Data Preparation¶
The first key component of the config file is the data_config
section.
experiment:
data_config:
strategy: dataset|fixed|hierarchy
dataset_path: this/is/the/path.tsv
root_folder: this/is/the/path
train_path: this/is/the/path.tsv
validation_path: this/is/the/path.tsv
test_path: this/is/the/path.tsv
binarize: True
side_information:
- dataloader: FeatureLoader1
map: this/is/the/path.tsv
features: this/is/the/path.tsv
properties: this/is/the/path.conf
- dataloader: FeatureLoader2
folder_map_features: this/is/the/path/folder
In this section, we can define which input files and how they should be loaded.
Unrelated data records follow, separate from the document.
/-! Starting entries. -/

/-- Whether engine `e` can take the head of its queue now. The grid takes the next instruction once the present one's
stream has started (R85); the vector unit one at a time; a Porter four in flight (R171); a flag operation waits until
every earlier entry of its queue has completed (R140). -/
def canTake (x : Tile) (e : Engine) (q : QEntry) : Bool :=
  match e with
  | .arr => x.arr.isNone && x.grids.all (fun g => g.streaming)
  | .vec => x.vec.isNone
  | .pin => decide (x.pin.length < Config.porterFlight)
  | .pout => decide (x.pout.length < Config.porterFlight) && !(!q.null && decide (0x10 ≤ sOp q.slot) && !x.pout.isEmpty)
      && !x.pout.any (fun p => !p.null && decide (0x10 ≤ sOp p.slot) && !p.done)

/-- The access of a Porter entry that region modes govern: write or read, and its rows in external memory. -/
def entryAccess (e : Engine) (q : QEntry) : Option (Bool × List Nat × Nat) :=
  if q.null then none
  else match e, sOp q.slot with
    | .pin, 1 => some (false, pRowAddrs q.slot, pLen q.slot * 64)
    | .pin, 2 => some (false, pRowAddrs q.slot, pLen q.slot * 64)
    | .pin, 4 => some (true, [pExt q.slot * 64], cUnits q.slot * 16384)
    | .pout, 1 => some (true, pRowAddrs q.slot, pLen q.slot * 64)
    | .pout, 2 => some (false, [pExt q.slot * 64], cUnits q.slot * 16384)
    | _, _ => none

/-- Take the head of queue `e` (it has started). -/
def takeHead (x : Tile) (e : Engine) (q : QEntry) (now : Nat) : Tile :=
  let y := { (x.setQueue e ((x.queue e).drop 1)).noteHeads now with entryNext := x.entryNext + 1 }
  let q' := { q with id := x.entryNext, waitFrom := if e == .pin && !q.null && (sOp q.slot == 2 || sOp q.slot == 3) then some now else none }
  match e with
  | .arr => { y with arr := some q' }
  | .vec => { y with vec := some q' }
  | .pin => { y with pin := y.pin ++ [q'] }
  | .pout => { y with pout := y.pout ++ [q'] }

/-- ENGINE_ENTRY_START (R154, R171, R186): the heads are examined in order up to this engine; the head whose waits have
resolved starts when its engine can take it, once the region modes allow its transfer. -/
def execEngineEntryStart (tile : Fin 128) (eng : Engine) (s : State) : Host.Outcome State Fault Refusal :=
  let t := tile.val
  match ownerJob s with
  | none => .next s
  | some (_, j) =>
    if !checking s then .next s
    else
      let x := if running s then (tileOf t s).examineTo eng else tileOf t s
      let s1 := setTile t x s
      match x.queue eng with
      | [] => .next s1
      | q :: _ =>
        if !q.resolved || !canTake x eng q then .next s1
        else
          match entryAccess eng q with
          | some (wr, rows, n) =>
            if !transferAllowed j wr rows n s1 then .next (raiseFault causeRegionMode t true 0 q.word (if eng == .pin then 2 else 3) s1)
            else if running s then .next (setTile t (takeHead x eng q s.tensor.delivered) s1) else .next s1
          | none => if running s then .next (setTile t (takeHead x eng q s.tensor.delivered) s1) else .next s1

/-- The started entry of an engine that `p` picks completes and leaves the engine. -/
def finishTaken (t : Nat) (eng : Engine) (p : QEntry → Bool) (s : State) : State :=
  let x := tileOf t s
  match eng with
  | .arr =>
    match x.arr with
    | some q => if p q then completeEntry t q (setTile t { x with arr := none } s) else s
    | none => s
  | .vec =>
    match x.vec with
    | some q => if p q then completeEntry t q (setTile t { x with vec := none } s) else s
    | none => s
  | .pin =>
    -- entries of a Porter complete in queue order (R171): one that is done waits for the earlier ones
    match x.pin with
    | q :: rest =>
      if p q then completeEntry t q (setTile t { x with pin := rest } s)
      else setTile t { x with pin := x.pin.map (fun r => if p r then { r with done := true } else r) } s
    | [] => s
  | .pout =>
    match x.pout with
    | q :: rest =>
      if p q then completeEntry t q (setTile t { x with pout := rest } s)
      else setTile t { x with pout := x.pout.map (fun r => if p r then { r with done := true } else r) } s
    | [] => s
In the following, we will consider as datasets, tab-separated-value files that contain one interaction per row, in the format:
UserID
ItemID
Rating
[ TimeStamp
]
where TimeStamp
is optional.
Data preparation Strategies¶
According to the kind of data we have, we can choose among three different loading strategies: dataset
, fixed
, hierarchy
.
dataset
assumes that the input data is NOT previously split in training, validation, and test set.
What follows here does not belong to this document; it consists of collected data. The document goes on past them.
-- ==== Sys2Proof/Machine/RalidOps.lean ====
section
/-! DEFINITION. Shared operations of Ralid: index records, distances, walk, re-rank, merge and completion
(chapter 09). -/

namespace Sys2Proof.Machine

def setRalid (r : Ralid) (s : State) : State := { s with ralid := r }

/-! Epochs (R276, R298). -/

/-- An epoch value with its complement. -/
def Epoch.of (e : Nat) : Epoch := { v := e, n := compl 24 e }

/-- Its complement matches. -/
def Epoch.ok (e : Epoch) : Bool := isCompl 24 e.v e.n

/-- Every internal epoch value matches its complement (R298). -/
def epochsOk (s : State) : Bool := s.ralid.current.ok && s.ralid.open_.ok && s.ralid.floor.ok

/-- The epoch to which inserts and deletes fetched now belong: that after a PUBLISH in progress (R278, R286). -/
def openNow (s : State) : Nat :=
  match s.ralid.publish with
  | some p => p.epoch + 1
  | none => s.ralid.open_.v

/-- An epoch of a deleted record: none. -/
def noDeath : Nat := 0xFFFFFF

/-! Index records (R258 to R262). -/

def adjAddr (n : Nat) (s : State) : Nat := (area 1 s).1 + n * 128
def sketchBytes (x : RalIndex) : Nat := 32 * 2 ^ x.sketchSel
def sketchAddr (x : RalIndex) (n : Nat) (s : State) : Nat := (area 2 s).1 + n * sketchBytes x
def keyAddr (n : Nat) (s : State) : Nat := (area 3 s).1 + n * 8

/-- node_capacity (R258). -/
def nodeCapacity (sketchSel : Nat) (s : State) : Nat :=
  let size := fun (c : Nat) => (area c s).2 - (area c s).1
  min (2 ^ 31) (min (size 1 / 128) (min (size 2 / (32 * 2 ^ sketchSel)) (size 3 / 8)))

/-- An adjacency record (R259): its 1,024 bits. -/
def rTomb (r : Nat) : Bool := bit r 63
def rDegree (r : Nat) : Nat := bits r 62 58
def rBirth (r : Nat) : Nat := bits r 57 34
def rDeath (r : Nat) : Nat := bits r 33 10
def rNbr (r j : Nat) : Nat := bits r (32 * j + 94) (32 * j + 64)
def rNbrs (r : Nat) : List Nat := (List.range (rDegree r)).map (rNbr r)

/-- Form a record. -/
def mkRecord (tomb : Bool) (birth death : Nat) (nbrs : List Nat) : Nat :=
  b2n tomb * 2 ^ 63 + nbrs.length % 32 * 2 ^ 58 + birth % 2 ^ 24 * 2 ^ 34 + death % 2 ^ 24 * 2 ^ 10
    + 2 ^ 64 * (nbrs.take 30).foldr (fun y acc => y % 2 ^ 31 + 2 ^ 32 * acc) 0

/-- A record is corrupt (R260). -/
def recordCorrupt (cap r : Nat) : Bool :=
  rDegree r == 31 || bits r 9 0 != 0 || (List.range 30).any (fun j => bit r (32 * j + 95))
    || (rNbrs r).any (fun y => decide (cap ≤ y))

/-- A record as the device's own engines read it; one that cannot be read counts as a record without neighbours (log 24). -/
def recordOf (n : Nat) (s : State) : Nat := leNat (stackedBytes (adjAddr n s) 128 s)

/-- Write a record. -/
def putRecord (n r : Nat) (s : State) : State := putStacked (adjAddr n s) (leBytes 128 r) s

/-- The sketch of a node as a number: bit i of the sketch is bit i of the number (R261). -/
def sketchOf (x : RalIndex) (n : Nat) (s : State) : Nat := leNat (stackedBytes (sketchAddr x n s) (sketchBytes x) s)

def keyOf (n : Nat) (s : State) : Nat := leNat (stackedBytes (keyAddr n s) 8 s)

/-- Bits of `v` that are set, of the lowest `n`. -/
def popCount : Nat → Nat → Nat
  | 0, _ => 0
  | n + 1, v => v % 2 + popCount n (v / 2)

/-- Sketch distance (R261). -/
def sketchDist (a b : Nat) : Nat := popCount 1024 (a ^^^ b)

/-- A node is allocated. -/
def RalIndex.has (x : RalIndex) (n : Nat) : Bool := decide (n < x.top) && !x.freed.contains n

/-- Allocated nodes, ascending. -/
def RalIndex.nodes (x : RalIndex) : List Nat := (List.range x.top).filter (fun n => !x.freed.contains n)

/-- The lowest free node ID. -/
def RalIndex.lowestFree (x : RalIndex) : Option Nat :=
  match x.freed with
  | n :: _ => some n
  | [] => if x.top < x.capacity then some x.top else none

/-- Free node IDs (RAL_NODES). -/
def RalIndex.freeNodes (x : RalIndex) : Nat := x.capacity - x.top + x.freed.length

/-- Insert into a rising list. -/
def insertSorted (n : Nat) : List Nat → List Nat
  | [] => [n]
  | m :: ms => if n < m then n :: m :: ms else if n = m then m :: ms else m :: insertSorted n ms

/-- A node is visible at an epoch (R277). -/
def visibleAt (e birth death : Nat) (tomb : Bool) : Bool := decide (birth ≤ e) && decide (e < death) && !tomb

def nodeVisible (e n : Nat) (s : State) : Bool :=
  let r := recordOf n s
  visibleAt e (rBirth r) (rDeath r) (rTomb r)

/-! Vectors (R262, R263). -/

/-- Bytes of a stored vector, and vectors in a unit. -/
def vecBytes (dims : Nat) : Nat := up64 (dims + dims / 32)
def vecsPerUnit (dims : Nat) : Nat := 16384 / vecBytes dims

/-- Ledger index of the unit of node `n`, and the byte in the unit. -/
def vecPlace (x : RalIndex) (ns : Namespace) (n : Nat) : Nat × Nat :=
  (ns.base + n / vecsPerUnit x.dims, n % vecsPerUnit x.dims * vecBytes x.dims)

/-- Blocks of the unit that the vector lies in. -/
def vecBlocks (x : RalIndex) (off : Nat) : List Nat :=
  (List.range 4).filter (fun b => decide (4096 * b < off + vecBytes x.dims) && decide (off < 4096 * b + 4096))

/-- Element `i` of a stored vector as an FP32 pattern (R263). -/
def vecElem (dims : Nat) (bytes : List Byte) (i : Nat) : Nat :=
  let sc := (bytes.getD (dims + i / 32) 0#8).toNat
  if sc = 255 then f32.nanBits
  else (f32.ofFv ((mxDecode 1 (bytes.getD i 0#8).toNat).scale ((sc : Int) - 127))).1

/-- The accumulation of R263 over pairs of query and stored elements. -/
def distanceSum (metric : Bool) : List (Nat × Nat) → Nat → Nat
  | [], acc => acc
  | (q, v) :: rest, acc =>
    if metric then distanceSum metric rest (f32.fma .tiesEven q v acc).1
    else
      let t := (f32.sub .tiesEven q v).1
      distanceSum metric rest (f32.fma .tiesEven t t acc).1

/-- The full distance (R263). -/
def fullDistance (x : RalIndex) (q : List Nat) (bytes : List Byte) : Nat :=
  let acc := distanceSum x.metric ((List.range x.dims).map (fun i => (q.getD i 0, vecElem x.dims bytes i))) 0
  if f32.isNan acc then f32.nanBits else if x.metric then f32.negate acc else acc

/-! The walk (R265). -/

/-- Queue order: sketch distance, then node ID. -/
def Candidate.before (a b : Candidate) : Bool := decide (a.dist < b.dist) || (a.dist == b.dist && decide (a.node < b.node))

def insertCandidate (c : Candidate) : List Candidate → List Candidate
  | [] => [c]
  | d :: ds => if c.before d then c :: d :: ds else d :: insertCandidate c ds

/-- A candidate as the walker reads its header and sketch. -/
def readCandidate (x : RalIndex) (sketch n : Nat) (s : State) : Candidate :=
  let r := recordOf n s
  { node := n, dist := sketchDist sketch (sketchOf x n s), birth := rBirth r, death := rDeath r, tomb := rTomb r, expanded := false }

/-- The tests that a neighbour passes through (R265, step 4). -/
def seeNeighbour (e l : Nat) (queue : List Candidate) (c : Candidate) : List Candidate :=
  if queue.any (fun d => d.node == c.node) || decide (e < c.birth) then queue
  else if queue.length < l then insertCandidate c queue
  else match queue.getLast? with
    | some z => if c.before z then insertCandidate c queue.dropLast else queue
    | none => queue

/-- What an expansion found. -/
inductive Expansion where
  | grown (queue : List Candidate)
  /-- The record of this node is corrupt (R260). -/
  | corrupt (node : Nat)
  /-- A word was uncorrectable (R499). -/
  | lost
  deriving DecidableEq, Repr

/-- The stacked-memory ranges that the expansion of a node reads. -/
def expansionSpans (x : RalIndex) (n : Nat) (nbrs : List Nat) (s : State) : List (Nat × Nat) :=
  (adjAddr n s, 128) :: nbrs.flatMap (fun y => [(adjAddr y s, 8), (sketchAddr x y s, sketchBytes x)])

/-- The first unexpanded candidate. -/
def firstUnexpanded (queue : List Candidate) : Option Candidate := queue.find? (fun c => !c.expanded)

/-- Count the corrections of a list of reads, and find the first uncorrectable word. -/
def checkReads : List (Nat × Nat) → State → Bool × State
  | [], s => (true, s)
  | (a, n) :: rest, s =>
    match readStacked a n s with
    | (.error _, s1) => (false, s1)
    | (.ok _, s1) => checkReads rest s1

/-- Expand one node: its neighbours in slot order (R265, steps 3 and 4). -/
def expandNode (x : RalIndex) (e l sketch node : Nat) (queue : List Candidate) (s : State) : Expansion × State :=
  let r := recordOf node s
  let marked := queue.map (fun c => if c.node == node then { c with expanded := true } else c)
  let corrupt := recordCorrupt x.capacity r
  let fresh := (rNbrs r).filter (fun y => !queue.any (fun c => c.node == y))
  match checkReads (expansionSpans x node (if corrupt then [] else fresh) s) s with
  | (false, s1) => (.lost, s1)
  | (true, s1) =>
    if corrupt then (.corrupt node, logEvent .ralRecordCorrupt (detailWords [node]) s1)
    else (.grown ((rNbrs r).foldl (fun q y => seeNeighbour e l q (readCandidate x sketch y s)) marked), s1)

/-! Completion (R275, R297). -/

/-- The 256-bit value of a result entry. -/
def Hit.valueOf (h : Hit) : Nat :=
  h.key % 2 ^ 64 * 2 ^ 192 + h.value % 2 ^ 32 * 2 ^ 160 + b2n h.late * 2 ^ 159 + h.node % 2 ^ 31 * 2 ^ 128
    + h.device % 4096 * 2 ^ 116 + h.sketch % 2048 * 2 ^ 105

/-- A result entry of a RESULT message. -/
def Hit.ofValue (v : Nat) : Hit :=
  { key := bits v 255 192, value := bits v 191 160, late := bit v 159, node := bits v 158 128, device := bits v 127 116,
    sketch := bits v 115 105 }

/-- The 512-bit summary (Table: Query summary). -/
def summaryOf (epoch status count late failed lists missing refused : Nat) (limit : Bool) (expansions : Nat) : Nat :=
  epoch % 2 ^ 24 * 2 ^ 488 + status * 2 ^ 480 + count * 2 ^ 471 + min late 511 * 2 ^ 462 + min failed 511 * 2 ^ 453
    + lists * 2 ^ 440 + missing * 2 ^ 427 + refused * 2 ^ 414 + b2n limit * 2 ^ 413 + expansions % 2 ^ 32 * 2 ^ 381

/-- Segments of a message: at most 4 KiB each (R330). -/
def segmentsOf (bytes : List Byte) : List (List Byte) := chunksOf 4096 3 bytes

/-- opspec of a segment of a QUERY or RESULT message. -/
def messageSpec (id seg segs : Nat) : Nat := id % 2 ^ 32 * 2 ^ 38 + seg * 2 ^ 34 + segs * 2 ^ 30

/-- Send a RESULT message (R330). -/
def sendResult (device id : Nat) (bytes : List Byte) (s : State) : State :=
  let segs := segmentsOf bytes
  (segs.zipIdx).foldl (fun acc p =>
    sendParcel (mkParcel 8 device 0 false 0 0 0 (messageSpec id p.2 segs.length) 0 (wordsOf p.1) acc) acc) s

/-- The counter of a completion status (Table: bank 2). -/
def statusCounter (status : Nat) : Nat := if status = 0 then 1 else if status = 0x20 then 2 else 3

/-- Re-rank reads of a query that have not been issued are removed (R185). -/
def dropReads (q : Nat) (s : State) : State :=
  let mine := fun (r : CellarReq) => match r.for_ with
    | .rerank k _ => k == q && !r.issued
    | _ => false
  { s with mem := { s.mem with cellar := s.mem.cellar.filter (fun p => !mine p.2) } }

/-- A query ends: its summary and entries go to the host or to its coordinator (R275, R330). -/
def endQuery (q : Nat) (status : Nat) (hits : List Hit) (s : State) : State :=
  match Tbl.look s.ralid.queries q with
  | none => s
  | some x =>
    let late := x.lists.foldl (fun n l => n + l.late) 0
    let failed := x.lists.foldl (fun n l => n + l.failed) 0
    let limit := x.limit || x.lists.any (·.limit)
    let sum := summaryOf (x.epoch.getD s.ralid.current.v) status hits.length late failed x.lists.length x.missing x.refused limit x.expansions
    let bytes := leBytes 64 sum ++ hits.flatMap (fun h => leBytes 32 h.valueOf)
    let s1 := setRalid { s.ralid with queries := Tbl.del s.ralid.queries q } s
    -- requests for segments of its QUERY messages are outstanding no longer
    let mine := fun (r : FabReq) => match r.for_ with
      | .query k _ => k == q
      | _ => false
    let s2 := { s1 with fabric := { s1.fabric with reqs := s1.fabric.reqs.filter (fun p => !mine p.2) } }
    let s3 := dropReads q s2
    match x.origin with
    | .shard device id => sendResult device id bytes s3
    | .host tr =>
      complete tr status hits.length 0 (hostWrite x.resAddr bytes
        (bump 2 0 12 x.missing (bump 2 0 (statusCounter status) 1 s3)))

/-! Merge (R296). -/

/-- Minus infinity as an FP32 pattern. -/
def minusInf : Nat := 0xFF800000

/-- The keyed entries of one list: a late entry takes the key of the nearest earlier on-time entry. -/
def keyed : Nat → List Hit → List (Nat × Hit)
  | _, [] => []
  | last, h :: hs => if h.late then (last, h) :: keyed last hs else (h.value, h) :: keyed h.value hs

/-- A head wins over another: the smaller key, then the lower device ID, then the lower node ID. -/
def headBefore (a b : Nat × Hit) : Bool :=
  belowTotal a.1 b.1 || (!belowTotal b.1 a.1 &&
    (decide (a.2.device < b.2.device) || (a.2.device == b.2.device && decide (a.2.node < b.2.node))))

/-- The best head of the lists. -/
def bestHead : List (List (Nat × Hit)) → Option (Nat × Hit)
  | [] => none
  | l :: ls =>
    match l.head?, bestHead ls with
    | none, b => b
    | some a, none => some a
    | some a, some b => if headBefore b a then some b else some a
For this reason, ONLY if we adopt a dataset strategy we can later perform prefiltering and splitting operations.
dataset
takes just ONE default parameter: dataset_path
, which points to the stored dataset.
experiment:
data_config:
strategy: dataset
dataset_path: this/is/the/path.tsv
fixed
strategy assumes that our data has been previously split into training/validation/test sets or training/test sets.
Since data is supposed as previously split, no further prefiltering and splitting operation is contemplated.
fixed
takes two mandatory parameters: train_path
and test_path
, and one optional parameter, validation_path
.
experiment:
data_config:
strategy: fixed
train_path: this/is/the/path.tsv
validation_path: this/is/the/path.tsv
test_path: this/is/the/path.tsv
The last strategy is hierarchy
.
hierarchy
is designed to load a dataset that has been previously split and filtered with Elliot.
Here, the data is assumed as split and no further prefiltering and splitting operations are needed.
hierarchy
takes one mandatory parameter, root_folder
, that points to the folder where we previously stored the split files.
When fixed
or dataset
strategy is selected it is also possible to use the flag binarize
to transform explicit
user/item feedbacks into implicit ones.
experiment:
data_config:
strategy: hierarchy
root_folder: this/is/the/path